→ Task brief: The lines to extract run from the first line of the entries through the line that contains "zero : Bool"; reproduce exactly those lines and no others.

→ Records for processing:

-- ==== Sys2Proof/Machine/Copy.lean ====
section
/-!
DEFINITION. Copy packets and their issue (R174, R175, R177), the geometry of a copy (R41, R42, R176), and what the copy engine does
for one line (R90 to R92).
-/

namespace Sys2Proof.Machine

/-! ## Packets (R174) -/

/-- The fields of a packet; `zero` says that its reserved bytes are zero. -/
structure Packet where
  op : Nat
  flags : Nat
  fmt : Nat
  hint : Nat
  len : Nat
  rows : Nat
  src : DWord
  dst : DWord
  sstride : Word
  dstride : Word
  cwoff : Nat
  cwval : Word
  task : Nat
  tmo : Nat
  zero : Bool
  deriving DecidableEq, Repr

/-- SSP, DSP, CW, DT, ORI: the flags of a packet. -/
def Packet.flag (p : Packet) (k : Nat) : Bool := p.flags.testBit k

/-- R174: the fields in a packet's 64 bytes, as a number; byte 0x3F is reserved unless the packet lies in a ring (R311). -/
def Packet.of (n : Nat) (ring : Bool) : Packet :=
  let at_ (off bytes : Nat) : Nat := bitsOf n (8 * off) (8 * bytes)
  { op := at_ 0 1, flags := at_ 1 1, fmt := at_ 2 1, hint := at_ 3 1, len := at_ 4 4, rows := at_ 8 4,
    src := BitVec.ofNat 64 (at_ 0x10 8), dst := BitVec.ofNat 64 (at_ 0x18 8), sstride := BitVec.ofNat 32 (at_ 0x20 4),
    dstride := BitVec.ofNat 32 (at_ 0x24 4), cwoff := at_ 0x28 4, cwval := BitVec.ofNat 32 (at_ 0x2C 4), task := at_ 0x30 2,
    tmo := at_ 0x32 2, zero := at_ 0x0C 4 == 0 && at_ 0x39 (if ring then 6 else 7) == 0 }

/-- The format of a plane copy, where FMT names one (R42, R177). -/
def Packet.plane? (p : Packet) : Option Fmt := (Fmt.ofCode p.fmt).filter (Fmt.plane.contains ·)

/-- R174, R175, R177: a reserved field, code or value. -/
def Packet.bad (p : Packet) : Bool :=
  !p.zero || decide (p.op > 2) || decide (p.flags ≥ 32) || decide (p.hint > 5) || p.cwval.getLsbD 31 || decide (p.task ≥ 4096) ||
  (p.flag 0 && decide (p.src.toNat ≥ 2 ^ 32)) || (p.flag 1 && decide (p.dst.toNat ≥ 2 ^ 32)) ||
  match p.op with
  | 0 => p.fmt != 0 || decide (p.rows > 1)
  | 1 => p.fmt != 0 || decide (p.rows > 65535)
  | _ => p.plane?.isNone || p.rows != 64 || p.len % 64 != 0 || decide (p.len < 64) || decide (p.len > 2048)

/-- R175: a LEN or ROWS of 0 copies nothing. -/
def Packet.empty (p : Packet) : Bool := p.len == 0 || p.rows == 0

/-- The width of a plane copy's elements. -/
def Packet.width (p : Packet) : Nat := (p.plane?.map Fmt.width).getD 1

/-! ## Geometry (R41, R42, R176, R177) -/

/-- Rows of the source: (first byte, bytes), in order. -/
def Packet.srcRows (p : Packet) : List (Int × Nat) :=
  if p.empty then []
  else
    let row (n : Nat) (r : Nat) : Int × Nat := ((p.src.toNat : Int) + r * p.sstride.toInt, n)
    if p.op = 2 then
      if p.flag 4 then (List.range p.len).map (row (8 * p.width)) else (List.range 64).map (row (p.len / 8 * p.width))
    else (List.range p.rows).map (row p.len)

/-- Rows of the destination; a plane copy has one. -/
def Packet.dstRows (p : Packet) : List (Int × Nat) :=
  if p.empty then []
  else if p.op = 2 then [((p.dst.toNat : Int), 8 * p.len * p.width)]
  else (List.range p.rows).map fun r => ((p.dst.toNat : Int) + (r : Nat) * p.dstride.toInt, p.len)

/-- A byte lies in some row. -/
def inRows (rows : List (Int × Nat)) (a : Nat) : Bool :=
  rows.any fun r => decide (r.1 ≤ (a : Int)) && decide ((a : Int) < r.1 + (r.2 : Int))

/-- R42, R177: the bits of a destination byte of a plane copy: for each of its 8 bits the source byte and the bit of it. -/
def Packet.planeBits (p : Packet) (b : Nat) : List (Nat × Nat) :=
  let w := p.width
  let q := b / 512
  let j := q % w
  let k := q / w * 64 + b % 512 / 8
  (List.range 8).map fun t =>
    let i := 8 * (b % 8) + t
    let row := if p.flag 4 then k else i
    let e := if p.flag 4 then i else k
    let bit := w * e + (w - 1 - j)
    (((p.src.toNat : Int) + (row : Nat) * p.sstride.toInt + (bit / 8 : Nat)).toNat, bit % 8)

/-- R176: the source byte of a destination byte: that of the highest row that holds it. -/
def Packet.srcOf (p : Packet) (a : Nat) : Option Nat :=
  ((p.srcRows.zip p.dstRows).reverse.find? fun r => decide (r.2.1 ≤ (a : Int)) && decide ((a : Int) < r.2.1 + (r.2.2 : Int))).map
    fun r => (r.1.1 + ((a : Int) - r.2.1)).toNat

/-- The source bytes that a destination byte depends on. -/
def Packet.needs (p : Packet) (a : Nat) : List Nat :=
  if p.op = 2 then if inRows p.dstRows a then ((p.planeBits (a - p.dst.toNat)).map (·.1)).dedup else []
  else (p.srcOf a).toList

→ Solved exercise:
-- ==== Sys2Proof/Machine/Copy.lean ====
section
/-!
DEFINITION. Copy packets and their issue (R174, R175, R177), the geometry of a copy (R41, R42, R176), and what the copy engine does
for one line (R90 to R92).
-/

namespace Sys2Proof.Machine

/-! ## Packets (R174) -/

/-- The fields of a packet; `zero` says that its reserved bytes are zero. -/
structure Packet where
  op : Nat
  flags : Nat
  fmt : Nat
  hint : Nat
  len : Nat
  rows : Nat
  src : DWord
  dst : DWord
  sstride : Word
  dstride : Word
  cwoff : Nat
  cwval : Word
  task : Nat
  tmo : Nat
  zero : Bool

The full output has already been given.